Provided data section start
/-- A Rhax message leaves for a device. -/
def State.rhaxSend (s : State) (type dst mseq code : Nat) (body : RhaxBody := .none) : State :=
  { s with twin := { s.twin with
    sent := s.twin.sent ++ [{ type := type, dst := dst, mseq := mseq, code := code, body := body }] } }
/-- A Rhax message that needs no answer leaves under the next sequence number for its destination. -/
def State.rhaxTell (s : State) (type dst : Nat) (body : RhaxBody := .none) : State :=
  let q := SMap.get 0 dst s.twin.mseq
  let s : State := { s with twin := { s.twin with mseq := SMap.set 0 dst ((q + 1) % 2 ^ 32) s.twin.mseq } }
  s.rhaxSend type dst q 0 body
/-- A Rhax request leaves: a new sequence number, kept with its first transmission's time until it is answered (R200). -/
def State.rhaxReq (s : State) (type dst ref : Nat) (body : RhaxBody := .none) : State :=
  let q := SMap.get 0 dst s.twin.mseq
  let r : RhaxReq := { dst := dst, mseq := q, type := type, ref := ref, clk := s.laneClk, sent := s.laneClk, body := body }
  ({ s with twin := { s.twin with reqs := s.twin.reqs ++ [r] } } : State).rhaxTell type dst body
/-- The reference of a witness copy's request: its ring and sequence number. -/
def wcopyRef (k seq : Nat) : Nat := 32 * seq + k
/-- A record is sent to the witness as a copy (R170, R194). -/
def State.wcopySend (s : State) (k seq : Nat) (b : Bytes) : State :=
  if s.witnessId = noVal ∨ s.twin.reqs.any (fun q => decide (q.type = 0x10) && decide (q.ref = wcopyRef k seq)) then s
  else s.rhaxReq 0x10 s.witnessId (wcopyRef k seq) (.copy k b)
/-- The lease under which ring `k` commits apart from the twin (R196): the twin's for a lane of its home set, else this
device's own. -/
def State.ringLease (s : State) (k : Nat) : Bool := if k < 16 ∧ !bit s.twin.homeCfg k then s.twin.twinLease else s.twin.lease

/-! ### Acceptance -/

/-- A record takes its sequence number, stamps and place (R160, R166). -/
def State.acceptRec (s : State) (k : Nat) (p : PortRec) : State :=
  let r := s.ring k
  let ov := match p.src with
    | .thread n _ h => match (s.lane n).msg h with
      | some m => m.overrun
      | none => false
    | _ => p.overrun
  let w2 := setBits (Bytes.le p.bytes 16 8) 39 0 s.btm.beat
  let w3 := Bytes.le p.bytes 24 8
  let w3 := setBits (setBits (setBits (setBits w3 44 0 p.route) 53 45 p.agent) 56 56 (b2n ov)) 57 57 (b2n p.hw)
  let b := p.bytes.splice 0 (Bytes.ofNatLE 8 r.seqNext ++ Bytes.ofNatLE 8 s.tai ++ Bytes.ofNatLE 8 w2 ++ Bytes.ofNatLE 8 w3)
  let wit := s.jrn.mode = 2 && s.ringLease k
  let rc : Rec := { seq := r.seqNext, bytes := b, src := p.src, epoch := s.epoch, wit := wit, sentClk := s.laneClk }
  let hi := s.reg (ringReg k 0x2C)
  let before := cdiv r.fill 1024
  let s := s.setRing k { r with
    seqNext := r.seqNext + 1, recs := r.recs ++ [rc], epochRecs := r.epochRecs ++ [(r.seqNext, b)],
    epochWit := r.epochWit || wit }
  let s := if wit then s.wcopySend k r.seqNext b
    else if s.jrn.mode = 1 ∨ s.jrn.mode = 4 then s.linkSend (.record k r.seqNext false) else s
  if before < hi ∧ hi ≤ cdiv (s.ring k).fill 1024 then s.raiseIrq jrnBase 2 else s
/-- The port record of one of JRN's own records. JRN has no agent ID in Table KU-5: AGENT reads the marker 0x1FF (DEDUCED,
log 169). -/
def ownRec (type code size : Nat) (payload : Bytes) : PortRec :=
  { src := .jrn, agent := 0x1FF, hw := true, bytes := recBytes type code size payload }
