-- ==== Sys2Proof/Machine/Twin.lean ====
section
/-!
DEFINITION. The mirror link and the pair: link layer (R181 to R185), pairing (R186 to R188, R171), beat lock (R189,
R190), homes and takeover (R179, R180, R197, R198).
-/

namespace Sys2Proof
open Machine

/-- The fields of a frame (Table TWN-1). -/
def LinkFrame.ftype (f : LinkFrame) : Nat := Bytes.le f.bytes 0 1
def LinkFrame.ring (f : LinkFrame) : Nat := Bytes.le f.bytes 1 1 % 32
def LinkFrame.sizeCode (f : LinkFrame) : Nat := Bytes.le f.bytes 1 1 / 64
def LinkFrame.lseq (f : LinkFrame) : Nat := Bytes.le f.bytes 2 2
def LinkFrame.ackLseq (f : LinkFrame) : Nat := Bytes.le f.bytes 4 2
def LinkFrame.ackMap (f : LinkFrame) : Nat := Bytes.le f.bytes 6 1
/-- The header's HCRC is correct (R182). -/
def LinkFrame.hdrOk (f : LinkFrame) : Bool :=
  decide (16 ≤ f.bytes.length) && decide (Bytes.le f.bytes 8 4 = (Crypto.crc32c (f.bytes.take 8)).toNat)
/-- The record a RECORD frame carries. -/
def LinkFrame.record (f : LinkFrame) : Bytes := f.bytes.slice 12 (64 * 2 ^ f.sizeCode)
/-- A frame of type `ty` is received good: whole symbols of 48 to 272 bytes, the RING its type calls for, a RECORD as long as
its SIZE says, and the CRC-32C that ends it correct (R182, Table TWN-2). -/
def LinkFrame.good (f : LinkFrame) (ty : Nat) : Bool :=
  let n := f.bytes.length
  f.ftype = ty && n % 16 = 0 && decide (48 ≤ n) && decide (n ≤ 272)
    && (if ty = 1 then decide (f.ring ≤ 16) && decide (n = 16 + 64 * 2 ^ f.sizeCode) else f.ring = 31)
    && decide (Bytes.le f.bytes (n - 4) 4 = (Crypto.crc32c (f.bytes.take (n - 4))).toNat)
/-- Bytes 0 to 895 of a manifest (Table TWN-3). -/
def Manifest.bytes (m : Manifest) : Bytes :=
  Bytes.ofNatLE 4 0x4E57544B ++ Bytes.ofNatLE 2 m.version ++ Bytes.zeros 2 ++ Bytes.ofNatLE 4 m.device ++ Bytes.ofNatLE 4 m.domain
    ++ Bytes.ofNatLE 4 m.fw ++ Bytes.ofNatLE 4 m.fwMin ++ Bytes.ofNatLE 4 m.config ++ Bytes.ofNatLE 2 m.home
    ++ Bytes.ofNatLE 2 m.homeCfg ++ Bytes.ofNatLE 8 m.beat ++ Bytes.ofNatLE 4 m.phase ++ Bytes.ofNatLE 4 m.keyEpoch
    ++ m.witness.flatMap (Bytes.ofNatLE 4) ++ m.prot ++ m.laneDigests.flatMap id ++ m.nonce

end Sys2Proof

namespace Sys2Proof.Machine
open Sys2Proof

def twnBase : Nat := 0x31000000
def pairEn (s : State) : Bool := match s.twin.dom with
  | some d => d.pairEn
  | none => false
def takeoverEn (s : State) : Bool := match s.twin.dom with
  | some d => d.takeoverEn
  | none => false
def State.setPairCode (s : State) (c : Nat) : State := s.setReg (twnBase + 0x14) c

/-- The lane digest: the program's digest and the loaded stencils' digests in ID order (Table TWN-3). -/
def Lane.digest (l : Lane) : Bytes :=
  Crypto.sha384 ((l.image l.bank).slice 320 48 ++ l.stencils.flatMap (fun (p : Nat × Bytes) => p.2.slice 48 48))

/-- A PAIR_START waits for the end of the manifest checks, or of a training that failed: it is acknowledged. -/
def State.pairAck (s : State) : State :=
  match s.twin.startMbx with
  | some n =>
    let s : State := { s with twin := { s.twin with startMbx := none } }
    let c := s.reg (twnBase + 0x14)
    s.skeidAck n 0x0020 (if s.twin.pair = 3 then 0 else c) [c]
  | none => s
/-! ### The end of a link -/

/-- Ask the witness for a lease, unless FAR forbids it (R191). -/
def State.leaseReq (s : State) (home : Nat) : State :=
  if s.btm.far ∨ s.witnessId = noVal then s else s.rhaxReq 0x01 s.witnessId home (.home home)
/-- The mirror link has failed or a pair fault is declared (R170, R197): `fault` keeps PAIR at FAULT. A handover that the peer
has announced does not take place, and its lanes stay where they are. -/
def State.linkDown (s : State) (fault : Bool) : State :=
  let s := { s with twin := { s.twin with
    linkUp := false, paired := false, pair := if fault then 5 else 0, rxLseq := 0, rxMap := 0, fault := fault, handover := none,
    takeover := if s.twin.takeAt.isSome then .none else s.twin.takeover, takeAt := none, beatMiss := 0 } }
  let s := s.enterApart
  let s := s.agentReset 274
  if takeoverEn s ∧ s.twin.peer ≠ 0 ∧ s.twin.takeover = .none then
    ({ s with twin := { s.twin with takeover := .wantLease } }).leaseReq s.twin.peer
  else s
/-- R169, R181: the link fails. -/
def State.linkFail (s : State) (code : Nat) : State :=
  if s.twin.linkUp then ((s.setPairCode code).raiseIrq jrnBase 7).linkDown false else s
/-- R190: a pair fault. -/
def State.pairFault (s : State) (code : Nat) (tell : Bool) : State :=
  if s.twin.linkUp then
    let s := if tell then s.linkSend (.ctl (.pairFault (BitVec.ofNat 16 code))) else s
    let s := (s.setPairCode code).gEvt 7 0 (BitVec.ofNat 16 code) 0x1FF s.twin.peer 0 0
    ((s.gFreeze 3 274).raiseIrq twnBase 2).linkDown true
  else s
Provided data section end
About this exercise – From the very first line of the records down to the line with "sent := s.twin.sent", please write out each line exactly, including both ends and no other lines.

Solution to this exercise –
/-- A Rhax message leaves for a device. -/
def State.rhaxSend (s : State) (type dst mseq code : Nat) (body : RhaxBody := .none) : State :=
  { s with twin := { s.twin with
    sent := s.twin.sent ++ [{ type := type, dst := dst, mseq := mseq, code := code, body := body }] } }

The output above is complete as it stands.